Later in the afternoon of 1 April 1998 Schubert and the AFP moved to another room within the Mercure Hotel, being room number 802. Schubert continued to receive calls in that room. A further warrant for a listening device in that room had been obtained prior to the move to that room. At about 4.20 pm that day Schubert departed room 802 of the hotel to attend a pre‑arranged meeting in the coffee shop located at the Mercure Hotel. At 4.48 pm that afternoon Ruvinovski was seen to attend room 802. He knocked on the door. He departed after knocking several times and the door was not opened. Shortly after attending at room 802 Ruvinovksi met Schubert in the coffee shop at the Mercure Hotel. During this meeting the offender Mustafa was seen to attend at the coffee shop as well, although at that time he did not acknowledge Ruvinovski or Schubert.
Schubert and Ruvinovski departed the coffee shop together and went to room 802 of the Mercure Hotel, where they had a conversation which was recorded by the AFP. The conversation involved a discussion with Schubert, during which time Ruvinovski asked for 'the package' and they discussed money. It was also discussed as to whether the police had been called and other telephone calls ensued, during which Schubert agreed to deliver the package later that night.
After that meeting, Ruvinovski departed the hotel and met with the offender Mustafa at the corner of Hay and Irwin Streets in Perth. They then met with the third alleged collector, namely Punevski at the Kings Hotel café. Punevski left for a short while, whilst Mustafa and Ruvinovski remained in the vicinity of the Kings Hotel in Perth, except for leaving to attend a nearby telephone box to make calls.

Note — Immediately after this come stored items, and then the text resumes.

-- ==== Sys2Proof/Machine/Evacuation.lean ====
section
/-! DEFINITION. The Evacuation Controller (R153 to R160) and the meanings of its commands. -/

namespace Sys2Proof.Machine

/-! ### EVAC_START frames of the node (R158) -/

/-- A contact is an asserted EVAC_TRIGGER (R161, R162). -/
def State.asserted (s : State) (c : ContactId) : Bool :=
  decide ((s.cfg.contacts[c]).role = .evacTrigger) && decide ((s.sup.contacts[c]).level = .active)

/-- An EVAC_TRIGGER contact of the node is asserted. -/
def State.triggered (s : State) : Bool := allContacts.any s.asserted

/-- An EVAC_START is offered and the repeat deadline set 5 s on (R158). In LIMITED neither happens. -/
def State.sendEvacStart (s : State) : State :=
  if s.onLink then
    ({ s with evac := { s.evac with repeatAt := some (s.now + 5000) } } : State).offer (plainFrame 0 .evacStart [] 0)
  else s

/-! ### Entering evacuation (R154, R155) -/

/-- The instance of channel 0 is displaced: TAIL, cut to nothing, and reported at once (R155). -/
def State.displace (s : State) : State :=
  match s.chan 0 with
  | none => s
  | some _ =>
    let s := s.enterTail 0 .preempted
    match s.chan 0 with
    | none => s
    | some i => (s.setChan 0 none).reportEnd 0 i

/-- Every channel is taken from its instance (R154, step 1). DEDUCED (log entry 31). -/
def State.takeChannels (s : State) : State :=
  (((s.displace).enterTail 1 .preempted).enterTail 2 .preempted).enterTail 3 .preempted

/-- The zones that evacuation takes: every present zone that is not OFF (R154); in LIMITED all eight (R160). -/
def State.evacZones (s : State) : ZoneSet :=
  if s.startup.phase = .limited then allZones
  else allZones.filter fun z => (s.zone z).present && decide ((s.zone z).state ≠ .off)

/-- The evacuation instance on channel 0 enters LEAD_IN (R155, R113). DEDUCED (log entry 31). -/
def State.startInstance (s : State) : State :=
  let tag := s.nextTag
  let s := s.tookTag
  let i := { ChanInst.new 0 none tag (s.chimeFor 0) [] with evac := some { chosen := .tone, toneEnd := none, pauseEnd := none } }
  let s := (s.hold 0 s.evacZones).setChan 0 (some i)
  (((s.enterLeadIn 0).choosePlaying 0).makeClaim 0 tag 0 none).arbitrate

/-- The controller enters ACTIVE (R154); its source has been set. -/
def State.evacuate (s : State) (input link : Bool) : State :=
  let s := { s with evac := { s.evac with active := true, input := input, link := link } }
  let s := (s.takeChannels.abortRound.startInstance.sendStatus 0 false)
  (if s.triggered then s.sendEvacStart else s).settleGates

/-- The masks that admitted an EVAC_START, as the Link Controller passes them on (R18). -/
structure EvacSource where
  inEvac : Bool
  inPeer : Bool
deriving DecidableEq, Repr

/-- Whether a source is in EVAC, in PEER, or in both (R18). -/
def NodeConfig.evacSource (c : NodeConfig) (src : Nat) : EvacSource :=
  { inEvac := decide (src ≠ 0) && c.evac.getLsbD src, inPeer := decide (src ≠ 0) && c.peer.getLsbD src }

/-- An EVAC_START is taken, from a source in EVAC, in PEER, or in both (R154). -/
def State.evacFromLink (s : State) (m : EvacSource) : State :=
  if m.inEvac || m.inPeer then
    if s.evac.active then { s with evac := { s.evac with link := true } } else s.evacuate false true
  else s

/-- An EVAC_TRIGGER contact is asserted (R154, R158); `others` says whether another was asserted already. -/
def State.evacFromInput (s : State) (others : Bool) : State :=
  if s.evac.active then
    let s := { s with evac := { s.evac with input := true } }
    if others then s else s.sendEvacStart
  else s.evacuate true false

/-- An EVAC_TRIGGER contact is de-asserted: with the last one the repeat deadline goes (R158). -/
def State.evacRelease (s : State) : State :=
  if s.triggered then s else { s with evac := { s.evac with repeatAt := none } }

/-! ### Ending evacuation (R159) -/

/-- The evacuation ends (R159). -/
def State.endEvac (s : State) : State :=
  let s := s.enterTail 0 .done
  let s := { s with evac := { s.evac with active := false, input := false, link := false } }
  (s.sendStatus 0 false).walk

/-- EVAC_STOP (R159). -/
def State.evacStop (s : State) : State :=
  if s.evac.active then
    if s.triggered then s.sendEvacStart else s.endEvac
  else s

/-- The repeat deadline expires (R158). -/
def State.repeatEvac (s : State) (d : Nat) : State :=
  let s := s.advanceTo d
  if s.triggered then s.sendEvacStart else { s with evac := { s.evac with repeatAt := none } }

/-! ### The message cycle (R156, R157) -/

/-- The evacuation instance while it speaks, with its cycle. -/
def State.speakingEvac (s : State) : Option EvacCycle :=
  (s.chan 0).bind fun i => if i.state = .speaking then i.evac else none

/-- A tone playing ends (R157). -/
def State.toneOver (s : State) : State :=
  match s.speakingEvac.bind EvacCycle.toneEnd with
  | none => s
  | some d => ((s.advanceTo d).startPause 0).arbitrate

/-- The pause ends and the next playing begins (R156). -/
def State.pauseOver (s : State) : State :=
  match s.speakingEvac.bind EvacCycle.pauseEnd with
  | none => s
  | some d => ((s.advanceTo d).startPlaying 0).arbitrate

/-- EVAC_START. -/
def execEvacStart (dst src : Byte) (payload : List Byte) (s : State) : Host.Outcome State Fault Refusal :=
  s.run fun s => s.receive .evacStart dst src (readEmpty payload) fun s _ => s.evacFromLink (s.cfg.evacSource src.toNat)

/-- EVAC_STOP. -/
def execEvacStop (dst src : Byte) (payload : List Byte) (s : State) : Host.Outcome State Fault Refusal :=
  s.run fun s => s.receive .evacStop dst src (readEmpty payload) fun s _ => s.evacStop

/-- EVAC_REPEAT_EXPIRY. -/
def execEvacRepeatExpiry (s : State) : Host.Outcome State Fault Refusal :=
  s.run fun s =>
    match s.evac.repeatAt with
    | none => s
    | some d => s.repeatEvac d

/-- TONE_PLAYING_END. -/
def execTonePlayingEnd (s : State) : Host.Outcome State Fault Refusal := s.run State.toneOver

/-- EVAC_PAUSE_END. -/
def execEvacPauseEnd (s : State) : Host.Outcome State Fault Refusal := s.run State.pauseOver

end Sys2Proof.Machine
end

Later, Punevski again met with Ruvinovski and Mustafa at the Kings Hotel. They left a short while afterwards. The offender Mustafa was later seen to enter the Topiary coffee shop attached to the Mercure Hotel where he sat at a table near the door. Shortly afterwards he met with Ruvinovski at the coffee shop, they shook hands, they have a brief conversation, Ruvinovski departed. The offender Mustafa was observed by police to remain seated by himself in the coffee shop until about 8 pm when Peter Schubert - you will recall that is one of the couriers - who was wearing a recording device, with his consent, and whilst assisting and cooperating with the AFP, attended the coffee shop and sat at a table with Mr Mustafa.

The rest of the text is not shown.